Here’s a riddle: what do self-driving Teslas, autonomous Wall Street trading algorithms, smart homes, transportation networks that fulfill lightning-fast same-day deliveries, and tracking the daily COVID-19 statistics and air quality in your community have in common?
For one, they are signs that our world is changing at warp speed, thanks to our ability to capture and analyze more and more data faster than ever before.
However, if you look closely, you’ll notice that each of these applications requires a special kind of data:
- Self-driving cars continuously collect data about how their environment is changing, adjusting based on weather conditions, potholes, and countless other variables.

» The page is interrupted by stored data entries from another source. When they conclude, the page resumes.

-- ==== Sys2Proof/Machine/RegsHost.lean ====
section
/-! DEFINITION. The registers of the IDN, STU, HRG, EVQ and CTX blocks (Tables 1-1 to 1-6, 1-13, 14-9 to 14-12). -/

namespace Sys2Proof.Machine

/-- AVAIL of 64 bands from one on (R85). -/
def availWord (s : State) (first : Nat) : W64 :=
  BitVec.ofNat 64 ((List.range 64).foldl (fun a b => if bandAvailable s (first + b) then a + 2 ^ b else a) 0)

/-- The registers of IDN (Table 14-9). -/
def idnReg (s : State) (off : Nat) : Option Reg :=
  let n := s.nPanels
  match off with
  | 0x00 => some (roReg (word [(31, 24, n), (23, 16, n), (15, 8, Config.stepping.toNat), (7, 0, n)]) (mask64 63 32))
  | 0x08 => some (roReg Config.serial 0)
  | 0x10 => some (roReg (fwId s) 0)
  | 0x18 => some (roReg (cutterMin s) 0)
  | 0x20 => some (roReg (word [(5, 5, b2n s.straps.testMode), (4, 2, Config.boardSlot.toNat), (1, 1, b2n s.thm.runningB),
      (0, 0, b2n s.straps.portS)]) (mask64 63 6))
  | 0x28 => some (roReg (availWord s 0) 0)
  | 0x30 => some (roReg (availWord s 64) 0)
  | _ => none

/-- The period announced and not yet applied. -/
def announcedPeriod (s : State) : Option (BitVec 24) :=
  s.stu.queue.findSome? fun a => match a.kind with
    | .period u => some u
    | .stretch _ => none

/-- STU_PERIOD as it reads (Table 1-3). -/
def stuPeriodValue (s : State) : W64 :=
  let ann := announcedPeriod s
  word [(63, 63, b2n (s.stu.held.isSome || ann.isSome)), (62, 62, b2n s.stu.held.isSome),
    (47, 24, ((ann.orElse fun _ => s.stu.held).getD 0).toNat), (23, 0, s.stu.periodUnits.toNat)]

/-- STU_STRETCH as it reads (Table 1-4). -/
def stuStretchValue (s : State) : W64 :=
  let cur := s.stu.curFactor.toNat
  let (head, stitch, factor) := match s.stu.queue with
    | [] => (false, 0, cur)
    | a :: _ => match a.kind with
      | .period _ => (true, a.apply.toNat, cur)
      | .stretch k => (false, a.apply.toNat, k.toNat)
  word [(63, 60, s.stu.queue.length), (56, 56, b2n head), (55, 16, stitch), (13, 8, factor), (5, 0, cur)]

/-- STU_STRETCH_REQ as it reads (Table 1-5). -/
def stretchReqValue (s : State) : W64 :=
  word [(27, 24, (ownReasons s).toNat), (21, 16, s.stu.sysFactor.toNat), (13, 8, s.stu.subtreeFactor.toNat),
    (5, 0, s.stu.ownFactor.toNat)]

/-- STU_ALIGN as it reads (Table 1-6). -/
def stuAlignValue (s : State) : W64 :=
  word [(47, 32, s.stu.offset.toNat), (24, 18, s.stu.missed.toNat), (17, 17, b2n s.stu.holdover), (16, 16, b2n s.stu.tree),
    (15, 8, s.stu.epoch.toNat), (7, 0, s.stu.hops.toNat)]

/-- STU_LEDGER_BASE_n. -/
def ledgerBaseReg (s : State) (n : Nat) : Reg :=
  rwReg (vAt s.stu.ledgerBase n 0) (mask64 11 0) (mask64 63 12)
    fun v s => s.onStu fun u => { u with ledgerBase := vMod u.ledgerBase n fun _ => v }

/-- STU_LEDGER_CFG_n. -/
def ledgerCfgReg (s : State) (n : Nat) : Reg :=
  rwReg (vAt s.stu.ledgerCfg n 0) (mask64 63 5) (mask64 4 0)
    fun v s => s.onStu fun u => { u with ledgerCfg := vMod u.ledgerCfg n fun _ => v }

/-- The registers of STU (Table 1-1). A write of the upper half of STU_PERIOD reaches no RW field. -/
def stuReg (s : State) (off : Nat) : Option Reg :=
  match off with
  | 0x00 => some (opReg s.stu.ctrl 0xFFFF000F writeStuCtrl)
  | 0x08 => some { opReg (stuPeriodValue s) (mask64 23 0) writeStuPeriod with upper := some (checkRsv (mask64 61 48)) }
  | 0x10 => some (roReg (at64 0 s.stu.stitch.toNat) (mask64 63 40))
  | 0x18 => some (roReg (at64 0 s.stu.cycle.toNat) (mask64 63 48))
  | 0x20 => some (roReg (stuStretchValue s) (bitsMask [(59, 57), (15, 14), (7, 6)]))
  | 0x28 => some (opReg (stretchReqValue s) (mask64 21 16) writeStretchReq)
  | 0x30 => some (roReg (stuAlignValue s) (bitsMask [(63, 48), (31, 25)]))
  | _ => arrays off [(0x100, 0x10, 16, ledgerBaseReg s), (0x108, 0x10, 16, ledgerCfgReg s)]

/-- HRG_WIN_w: RWL under HRG_CTRL.LOCK. -/
def windowReg (s : State) (w : Nat) : Reg :=
  lockReg (vAt s.hif.windows w 0) (mask64 62 44) 0 (mask64 63 63 ||| mask64 43 0) 0 (bit s.hif.ctrl 0)
    fun v s => s.onHif fun h => { h with windows := vMod h.windows w fun _ => v }

/-- HRG_RING_BASE_n, HRG_DB_ADDR_n or HRG_ST_ADDR_n: an address of `low` zero bits, written only while EN is clear (R386). -/
def ringAddrReg (s : State) (n low : Nat) (get : Ring → W64) (set : W64 → Ring → Ring) : Reg :=
  guardReg (get (s.ring n)) (mask64 (low - 1) 0) (mask64 63 low) (ringGuard s n (get (s.ring n)))
    fun v s => s.onRing n (set v)

/-- HRG_RING_CFG_n. -/
def ringCfgReg (s : State) (n : Nat) : Reg :=
  let r := s.ring n
  opReg (word [(63, 32, r.errPos.toNat), (27, 24, r.err), (17, 16, r.state), (8, 8, fld r.cfg 8 8), (4, 0, fld r.cfg 4 0)])
    (mask64 8 8 ||| mask64 4 0) (writeRingCfg n)

/-- The registers of HRG (Table 14-10). -/
def hrgReg (s : State) (off : Nat) : Option Reg :=
  match off with
  | 0x00 => some (lockReg s.hif.ctrl (mask64 63 1) 0 0 1 false fun v s => s.onHif fun h => { h with ctrl := v })
  | 0x08 => some (roReg (at64 0 s.hif.bar2Timeouts) (mask64 63 32))
  | _ => arrays off [
    (0x100, 0x20, 16, fun n => ringAddrReg s n 12 (·.base) fun v r => { r with base := v }),
    (0x108, 0x20, 16, ringCfgReg s),
    (0x110, 0x20, 16, fun n => ringAddrReg s n 6 (·.db) fun v r => { r with db := v }),
    (0x118, 0x20, 16, fun n => ringAddrReg s n 6 (·.st) fun v r => { r with st := v }),
    (0x800, 0x08, 16, windowReg s)]

/-- EVQ_BASE_n: written only while the queue's EN is clear (R386). -/
def evqBaseReg (s : State) (n : Nat) : Reg :=
  let q := s.queue n
  guardReg q.base (mask64 11 0) (mask64 63 12) (fun v => bit q.cfg 8 && v != q.base)
    fun v s => s.onQueue n fun q => { q with base := v }

/-- The registers of EVQ (Table 14-11). -/
def evqReg (s : State) (off : Nat) : Option Reg :=
  arrays off [
    (0x100, 0x20, 16, evqBaseReg s),
    (0x108, 0x20, 16, fun n => opReg (s.queue n).cfg (bitsMask [(20, 16), (8, 8), (4, 0)]) (writeEvqCfg n)),
    (0x110, 0x20, 16, fun n =>
      roReg (word [(63, 32, (s.queue n).tail.toNat), (15, 0, (s.queue n).lost.toNat)]) (mask64 31 16))]

/-- STATE of CTX_CFG_n. -/
def ctxStateCode : CtxState → Nat
  | .free => 0
  | .active => 1
  | .faulted => 2
  | .tearingDown => 3

/-- CTX_CFG_n. -/
def ctxCfgReg (s : State) (n : Nat) : Reg :=
  let c := s.ctx n
  opReg (word [(23, 16, c.result.toNat), (4, 4, b2n c.serving), (2, 0, ctxStateCode c.state)]) (mask64 4 4) (writeCtxCfg n)

/-- CTX_LIVE_n. -/
def ctxLiveReg (s : State) (n : Nat) : Reg :=
  rwReg (s.ctx n).live (bitsMask [(63, 33), (31, 26), (15, 10)]) (bitsMask [(32, 32), (25, 16), (9, 0)])
    fun v s => s.onCtx n fun c => { c with live := v }

/-- The registers of CTX (Table 14-12). -/
def ctxReg (s : State) (off : Nat) : Option Reg :=
  let all : W64 := mask64 63 0
  match off with
  | 0x00 => some (opReg (word [(23, 16, s.hif.swResult.toNat), (9, 9, b2n s.hif.switch.isSome), (7, 0, fld s.hif.sw 7 0)])
      (mask64 7 0) writeCtxSw)
  | 0x08 => some (rwReg s.hif.swLo 0 all fun v s => s.onHif fun h => { h with swLo := v })
  | 0x10 => some (rwReg s.hif.swHi 0 all fun v s => s.onHif fun h => { h with swHi := v })
  | _ => arrays off [
    (0x100, 0x40, 16, ctxCfgReg s),
    (0x108, 0x40, 16, fun n => opReg (s.ctx n).seed all (writeCtxSeed n)),
    (0x110, 0x40, 16, fun n => opReg (s.ctx n).rank (mask64 27 20 ||| mask64 15 0) (writeCtxRank n)),
    (0x118, 0x40, 16, ctxLiveReg s),
    (0x120, 0x40, 16, fun n => opReg (s.ctx n).shareLo all (writeCtxShare n false)),
    (0x128, 0x40, 16, fun n => opReg (s.ctx n).shareHi all (writeCtxShare n true))]

end Sys2Proof.Machine
end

- Autonomous trading algorithms continuously collect data on how the markets are changing to optimize returns, both in the short and long-term. (Read how financial applications like TransferWise and an automated crypto trading bot collect, store, and analyze data.)
- Our smart homes monitor what’s going on inside of them to regulate temperature, identify intruders, and respond to our every beck-and-call (“Alexa, play some relaxing music”).
- Our retail industry monitors how their assets move with such precision and efficiency that cheap same-day delivery is a luxury that many of us take for granted.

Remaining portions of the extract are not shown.